RESUMO: Esse trabalho teve como meta esclarecer a real importância do inquérito policial, no sistema persecutório adotado no Brasil. Baseando o estudo no histórico do inquérito e em suas características, procurou-se estabelecer uma relação entre a realidade do sistema persecutório brasileiro, seus desafios. Como o sistema persecutório brasileiro é baseado em duas fases distintas, uma administrativa e inquisitorial e outra acusatória e judicial, tivemos o cuidado de sempre estar delimitando nossa análise, mas sem nunca descuidar de estabelecer a real interdependência lógica entre ambas. Como o estudo foi direcionado apenas à lógica intrínseca do mecanismo inquisitorial e de sua realidade e importância, ampliou-se ao máximo a consulta bibliográfica, com a seleção de obras elaboradas por magistrados, promotores e delegados de polícia. Por fim, cumpre salientar que, tomando por análise apenas as características do inquérito, não se teve como objetivo direcionar o estudo a uma conclusão preestabelecida, mas enfatizar a importância de se contextualizar o inquérito como um meio, e que nessa direção, seu resultado prático é consequência tanto da realidade em que é utilizado, como da maneira em que é tratado pelo legislador.

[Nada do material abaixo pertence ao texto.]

/-- Major 0x24 (R369). -/
def decodeVmem (w : Nat) : Except DecodeError Instr :=
  if fldN w 17 2 == 0 then .ok (.vld (fld w 21 5) (fld w 19 2) (fld w 13 4) (fld w 12 1) (fld w 9 3) (fld w 0 9)) else
  if fldN w 17 2 == 1 then .ok (.vst (fld w 21 5) (fld w 19 2) (fld w 13 4) (fld w 12 1) (fld w 9 3) (fld w 0 9)) else
  if fldN w 0 6 == 0 && fldN w 7 1 == 0 && fldN w 17 2 == 2 then .ok (.vgth (fld w 21 5) (fld w 19 2) (fld w 13 4) (fld w 8 5) (fld w 6 1)) else
  if fldN w 0 6 == 0 && fldN w 7 1 == 0 && fldN w 17 2 == 3 then .ok (.vsct (fld w 21 5) (fld w 19 2) (fld w 13 4) (fld w 8 5) (fld w 6 1)) else
  .error (.reservedEncoding 36)

/-- Major 0x25 (R369). -/
def decodeVacc (w : Nat) : Except DecodeError Instr :=
  if fldN w 7 4 == 0 && fldN w 24 2 == 0 then .ok (.vmac (fld w 21 3) (fld w 16 5) (fld w 11 5) (fld w 4 3) (fld w 0 4)) else
  if fldN w 0 21 == 128 && fldN w 24 2 == 0 then .ok (.vaclr (fld w 21 3)) else
  if fldN w 7 9 == 2 && fldN w 19 2 == 0 then .ok (.vnrw (fld w 21 5) (fld w 16 3) (fld w 4 3) (fld w 0 4)) else
  .error (.reservedEncoding 37)

/-- Major 0x26 (R369). -/
def decodeMtx (w : Nat) : Except DecodeError Instr :=
  if fldN w 0 12 == 0 && fldN w 15 11 == 0 then .ok (.mfmt (fld w 12 3)) else
  if fldN w 0 12 == 0 && fldN w 15 11 == 256 then .ok (.mgang (fld w 12 3)) else
  if fldN w 0 9 == 0 && fldN w 23 3 == 2 then .ok (.mma (fld w 19 4) (fld w 17 2) (fld w 15 2) (fld w 12 3) (fld w 9 3)) else
  if fldN w 0 9 == 128 && fldN w 23 3 == 2 then .ok (.mmaHold (fld w 19 4) (fld w 17 2) (fld w 15 2) (fld w 12 3) (fld w 9 3)) else
  if fldN w 0 9 == 256 && fldN w 15 2 == 0 && fldN w 23 3 == 2 then .ok (.mmaHb (fld w 19 4) (fld w 17 2) (fld w 12 3) (fld w 9 3)) else
  if fldN w 0 9 == 0 && fldN w 12 7 == 0 && fldN w 23 3 == 3 then .ok (.mzero (fld w 19 4) (fld w 9 3)) else
  if fldN w 5 7 == 0 && fldN w 15 11 == 1024 then .ok (.mrd (fld w 12 3) (fld w 0 5)) else
  if fldN w 5 7 == 4 && fldN w 15 11 == 1024 then .ok (.mrdRel (fld w 12 3) (fld w 0 5)) else
  if fldN w 0 19 == 0 && fldN w 23 3 == 5 then .ok (.mrel (fld w 19 4)) else
  if fldN w 0 19 == 0 && fldN w 23 3 == 6 then .ok (.mrcl (fld w 19 4)) else
  if fldN w 3 9 == 0 && fldN w 15 11 == 1792 then .ok (.mstat (fld w 12 3) (fld w 0 3)) else
  .error (.reservedEncoding 38)

/-- Major 0x27 (R369). -/
def decodeShape (w : Nat) : Except DecodeError Instr :=
  if fldN w 3 7 == 0 && fldN w 14 6 == 0 then .ok (.qenc (fld w 23 3) (fld w 20 3) (fld w 12 2) (fld w 10 2) (fld w 0 3)) else
  if fldN w 4 6 == 0 && fldN w 14 6 == 1 then .ok (.qdec (fld w 23 3) (fld w 20 3) (fld w 12 2) (fld w 10 2) (fld w 3 1) (fld w 0 3)) else
  if fldN w 0 10 == 0 && fldN w 14 6 == 2 then .ok (.qtrn (fld w 23 3) (fld w 20 3) (fld w 12 2) (fld w 10 2)) else
  if fldN w 0 3 == 0 && fldN w 4 6 == 0 && fldN w 14 6 == 3 then .ok (.qscl (fld w 23 3) (fld w 20 3) (fld w 12 2) (fld w 10 2) (fld w 3 1)) else
  .error (.reservedEncoding 39)

/-- The instruction of one 32-bit word (R362, R369). -/
def decodeWord (w : Nat) : Except DecodeError Instr :=
  match fldN w 26 6 with
  | 1 => decodeIntR w
  | 2 => decodeAddiRow w
  | 3 => decodeAndiRow w
  | 4 => decodeOriRow w
  | 5 => decodeXoriRow w
  | 6 => decodeSltiRow w
  | 7 => decodeLuiRow w
  | 8 => decodeIntSh w
  | 9 => decodeLdRow w
  | 10 => decodeStRow w
  | 11 => decodeLdkRow w
  | 12 => decodeStkRow w
  | 13 => decodeAtomic w
  | 14 => decodeBranch w
  | 15 => decodeJalRow w
  | 16 => decodeJalrRow w
  | 17 => decodeKcap w
  | 18 => decodeFib w
  | 19 => decodeTask w
  | 20 => decodeSync w
  | 21 => decodeFence w
  | 22 => decodeMsg w
  | 23 => decodeCirc w
  | 24 => decodeStrm w
  | 25 => decodeTmovRow w
  | 26 => decodeTldtRow w
  | 27 => decodeSys w
  | 28 => decodeRootRow w
  | 32 => decodeVint w
  | 33 => decodeVflt w
  | 34 => decodeVsfu w
  | 35 => decodeVmisc w
  | 36 => decodeVmem w
  | 37 => decodeVacc w
  | 38 => decodeMtx w
  | 39 => decodeShape w
  | _ => .error .reservedMajor

/-- The instruction at the head of a list of bytes, little-endian (R2, R362), and the bytes that follow. -/
def decode : List Byte → Except DecodeError (Instr × List Byte)
  | b0 :: b1 :: b2 :: b3 :: rest =>
    match decodeWord (b0.toNat + b1.toNat * 2 ^ 8 + b2.toNat * 2 ^ 16 + b3.toNat * 2 ^ 24) with
    | .ok i => .ok (i, rest)
    | .error e => .error e
  | _ => .error .truncated

/-- A word's fixed bits with each field's value added at the bit where the field starts. -/
def pack (base : Nat) : List (Nat × Nat) → Nat
  | [] => base
  | (v, lo) :: rest => v * 2 ^ lo + pack base rest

Palavras-chave: inquérito, persecução, sistema persecutório.
INTRODUÇÃO
O presente trabalho tem por objeto discutir a importância do inquérito policial no processo de elucidação do crime e na aplicação da lei. Nos últimos anos, têm sido recorrentes as discussões em torno do tema, mas demonstraremos a sua importância abordando seus aspectos gerais e peculiaridades. Muito do que se discute acerca de sua relevância advêm do fato de o Código de Processo Penal determinar a dispensabilidade do Inquérito para o oferecimento da denúncia. Todavia, tal regra funciona como garantia última, sendo a regra, sua utilização, mesmo porque é o instrumento mais eficaz para captar os carácteres do fato, tornando mais fácil e seguro o exercício da defesa e acusação.

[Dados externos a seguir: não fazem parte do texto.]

/-- A partition (R281 to R283, R270). -/
structure Part where
  active : Bool := false
  /-- the logical-to-physical tile table: L, tile 48 y + x (R282) -/
  tab : List (Nat × Nat) := []
  gen : Nat := 0
  residue : Nat := 1
  budget : Nat := 0
  hbm : List (Nat × Nat) := []
  ports : List (Nat × Nat) := []
  shares : List (Nat × Nat) := []
  winBase : Nat := 0
  winLen : Nat := 0
  ktab : List (Nat × Cap) := []
  atab : List (Nat × Cap) := []
  /-- sealed kernels and the meters that their manifests name, newest first (R100, R312) -/
  kernels : List (Cap × List Nat) := []
  /-- GSSTAT (R270): 0 RUNNING to 6 LOST, code, wheel; W and W' -/
  gs : Nat := 0
  gsCode : Nat := 0
  gsWheel : Nat := 0
  stopW : Nat := 0
  resumeW : Nat := 0
  dbgen : Bool := false
  /-- function-level reset (R292): 1 from the request, 2 from Wf until it is complete -/
  flr : Nat := 0
  deferred : List RcEntry := []
  /-- flits captured at a stop: tile and port, or 4,096 + package link, phase slot, flit (R272, R273) -/
  captured : List (Nat × Nat × Nat × CFlit) := []
  /-- what is due and held during a stop, with its time (R274) -/
  heldEv : List (Nat × Instr) := []
  /-- residue flits in the save buffers: node, port and network of the buffer, flit (R272) -/
  saved : List ((Nat × Nat × Bool) × RFlit) := []
  /-- pieces of the reserve that hold contexts: die and piece (R278) -/
  spilled : List (Nat × Nat) := []
  /-- block writes whose bytes had partly reached their home at a stop (R238) -/
  staged : List Nat := []
  vf : Vf := {}
  deriving DecidableEq, Repr, Inhabited

/-! ## Tile moves -/

/-- A tile move under way (R151, R153). -/
structure Move where
  who : FibreRef
  part : Nat
  trans : Bool
  src : Cap
  dst : Cap
  sa : Nat
  da : Nat
  geom : Word
  sem : Nat
  atRoot : Bool
  /-- waiting for the checks of R150; false once it is in the move queue -/
  checking : Bool
  /-- bytes of the span that have been checked, and the translations of both spans, each with its gateway -/
  checks : Nat
  xs : List (Nat × Xlat)
  /-- units not written yet -/
  next : Nat
  left : Nat
  /-- a unit was lost to a die reset (R238) -/
  lostUnit : Bool
  /-- waiting cycles (R349) -/
  wait : Nat
  /-- the registers of its source and destination capabilities (R144) -/
  sk : Nat := 0
  dk : Nat := 0
  deriving DecidableEq, Repr, Inhabited

/-! ## Link keys, meters, trust of the package -/

/-- The keys of a link (R315 to R317). -/
structure LinkKey where
  /-- the link has been closed: it carries nothing from this slot on (R304, R318) -/
  closed : Option Nat := none
  epoch : Nat := 0
  secret : Option (BitVec 256) := none
  ws : Nat := 0
  staged : Option (Nat × Nat × BitVec 256) := none
  /-- the receiver still accepts the old key (R317) -/
  oldSecret : Option (BitVec 256) := none
  /-- a TRCMD ROLL came while a rollover was staged (R316) -/
  again : Bool := false
  deriving DecidableEq, Repr, Inhabited

/-- A meter (R322). -/
structure Meter where
  isOpen : Bool := false
  owner : Option Nat := none
  chain : BitVec 256 := 0
  licence : BitVec 256 := 0
  count : Nat := 0
  replay : Nat := 0
  seq : Nat := 0
  /-- a close in progress: reads fail from this wheel on, and until that one (R325) -/
  shut : Option (Nat × Option Nat) := none
  restored : Bool := false
  lastHash : BitVec 256 := 0
  last : List Byte := []
  deriving DecidableEq, Repr, Inhabited

/-- The state of the CTR_DRBG (R450): Key, V, and the requests since its last seeding; at reset a seeding is due. -/
structure Drbg where
  key : BitVec 256 := 0
  v : BitVec 128 := 0
  requests : Nat := 2 ^ 20
  deriving DecidableEq, Repr, Inhabited

/-- A request of MTRQ under way (R324, R434). -/
structure MtReq where
  id : Nat
  who : FibreRef
  part : Nat
  cap : Cap
  addr : Nat
  d : BitVec 3
  block : List Byte
  /-- the snapshot wheel, once fixed (R332) -/
  wn : Option Nat
  atRoot : Bool
  /-- the cycle in which it reached the root core (R349) -/
  since : Nat := 0
  /-- the result on its way back (R433) -/
  answer : Option Word := none
  deriving DecidableEq, Repr, Inhabited

/-- What a root-core instruction computes (R419, R420): bytes to be posted at an address, or the extension of the
measurement register `meas`, whose value is there once it has been computed. -/
structure RootWork where
  who : FibreRef
  meas : Option Nat
  cap : Cap
  addr : Nat
  bytes : List Byte
  done : Bool
  /-- loads of the measurement registers that wait for this extension (R421) -/
  waiters : List FibreRef := []
  deriving DecidableEq, Repr, Inhabited

/-- The debug core's registers (R340). -/
structure Dbg where
  arg : Word := 0
  data : Word := 0
  tag : Bool := false
  cause : Nat := 0
  status : Nat := 0
  deriving DecidableEq, Repr, Inhabited

/-- The start registers and what the start sequence keeps (R351 to R356). -/
structure Start where
  phase : Nat := 0
  step : Nat := 0
  code : Nat := 0
  lc : Nat := 0
  warm : Bool := false
  fails : Nat := 0
  rej : Nat := 0
  lcst : Nat := 0
  prlist : Word := 0
  /-- lifecycle state, MEAS0 and MEAS2 of the start before (R354) -/
  prev : Option (Nat × BitVec 256 × BitVec 256) := none
  /-- a STCMD WARM that waits (R355), and the metered and code windows that were active when it came: physical address and
  length (R354) -/
  warmWait : Bool := false
  warmWins : List (Nat × Nat) := []
  /-- in flash: the first cold start in DEPLOYED has reset the meters (R322) -/
  deployed : Bool := false
  /-- the last boot was into recovery (R357) -/
  recovery : Bool := false
  powered : Bool := true
  deriving DecidableEq, Repr, Inhabited

/-- The reconfiguration port (R284, R286). -/
structure Reconf where
  addr : Word := 0
  busy : Bool := false
  index : Nat := 0
  code : Nat := 0
  tag : Nat := 0
  wheel : Nat := 0
  list : List RcEntry := []
  deriving DecidableEq, Repr, Inhabited

/-- A far port or the host link (R131). -/
structure Port where
  present : Bool := false
  up : Bool := false
  width : Nat := 0
  mib : Nat := 0
  deriving DecidableEq, Repr, Inhabited

/-- The DOE mailbox (R305, R456, R518). -/
structure Doe where
  /-- an object that waits for room in s0 -/
  held : Option (List (BitVec 32)) := none
  /-- answers the mailbox gives by itself, and what the host reads -/
  own : List (BitVec 32) := []
  s0 : List (BitVec 32) := []
  s1 : List (BitVec 32) := []
  deriving DecidableEq, Repr, Inhabited

/-- The parts of the I/O die that belong to no compute die. -/
structure Package where
  ic : Intercalator := {}
  /-- the slot tables of the I/O die's ports into the bridge-row channels: channel x to the north, 48 + x to the south, and
  slot (R24, R41) -/
  ioSlots : List ((Nat × Nat) × Entry) := []
  circuits : List Circuit := []
  /-- circuit flits on their way: the tile and input port they reach, the slot, the flit (R25) -/
  wires : List (Nat × Nat × Nat × CFlit) := []
  plinks : List (Nat × PLink) := []
  /-- the residue buffers of the I/O die by port, and what waits to enter -/
  rbuf : List ((Nat × Bool) × RBuf) := []
  rwait : List RFlit := []
  rrobin : List (Nat × (Nat × Nat)) := []
  ports : List (Nat × Port) := []
  hostUp : Bool := false
  hostWidth : Nat := 0
  vfs : Nat := 0
  pwrlim : Nat := 3000
  ioUse : Nat := 0
  /-- the shutdown signal of the thermal interface (R360) -/
  shutdown : Bool := false
  mgcode : Cap := .null
  mgrun : Bool := false
  /-- EINFO of SAVE_FAULTs that wait for a slot of the management core (R278) -/
  saveFaults : List Word := []
  rc : Reconf := {}
  start : Start := {}
  spdm : Spdm := {}
  doe : Doe := {}
  links : List (Nat × LinkKey) := []
  meters : List (Nat × Meter) := []
  ckok : Bool := false
  restored : Bool := false
  ckfail : Bool := false
  ckwheel : Nat := 0
  /-- the RPMC counter and the two images (R331) -/
  rpmc : Nat := 0
  images : List (Nat × List (Nat × Meter)) := []
  mtrq : List MtReq := []
  dbg : Dbg := {}
  entropyOk : Bool := true
  /-- the random bit generator (R450) -/
  drbg : Drbg := {}
  /-- what the root core's instructions compute, in issue order (R419, R420) -/
  work : List RootWork := []
  /-- the signature unit is busy until this cycle (R419) -/
  sigBusy : Nat := 0
  /-- the fibre whose PKSIGN or PKVER has issued and still reads its source (R419) -/
  sigClaim : Option FibreRef := none
  deriving DecidableEq, Repr, Inhabited

/-! ## The package -/

/-- A record on its way to a task unit (R100, R108). -/
structure Submission where
  part : Nat
  who : Option FibreRef
  die : Nat
  body : List Byte
  arg : Cap
  argGiven : Bool
  d : BitVec 3
  /-- the answer on its way back (R108) -/
  answer : Option Word := none
  deriving DecidableEq, Repr, Inhabited

/-- A TWAIT query (R109). -/
structure Query where
  who : FibreRef
  part : Nat
  die : Nat
  ix : Nat
  ord : Nat
  poll : Bool
  /-- it stands at its task unit -/
  here : Bool := false
  /-- the answer on its way back (R479) -/
  answer : Option Word := none
  deriving DecidableEq, Repr, Inhabited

A metodologia utilizada foi a pesquisa bibliográfica, onde se procurou selecionar os ensinamentos de alguns doutrinadores acerca do surgimento e da realidade do inquérito, procurou-se também demonstrar o distanciamento que existe entre a alegada ineficiência do instrumento e sua real importância. Abordamos também a problemática em torno da substituição do inquérito por outro instrumento e os riscos decorrentes desse processo frente ao nosso modelo de ordenamento jurídico e a administração da justiça.
1 O INQUÉRITO POLICIAL
1.1 Breve Histórico
O crime pode ser estudado de várias maneiras, mas a sua elucidação e a responsabilização dos culpados, constitui tarefa árdua, que envolve conhecimento multidisciplinar além de experiência de campo. O processo de descoberta de provas, sua documentação e seleção sempre foi um desafio àqueles que se propuseram a levar à justiça os autores de crimes. Nesse compasso, o Estado, enquanto titular do direito de punir, necessitou desenvolver um mecanismo que pudesse padronizar esse processo e ainda garantir o respeito as garantias do cidadão. Nesse sentido, Souza e Cabral:
O legislador brasileiro diferenciou o inquérito policial (IP ou IPL) de qualquer outro procedimento administrativo, prevendo-o normativamente no Código de Processo Penal (CPP), delimitando o campo de atuação da polícia judiciária e do Ministério Público, tendo em vista assegurar ao cidadão a quem se imputa, em tese, a prática de uma infração penal, a garantia de que será investigado apenas pelo órgão estatal incumbido de tal mister, qual seja, a polícia. (SOUZA; CABRAL, 2013)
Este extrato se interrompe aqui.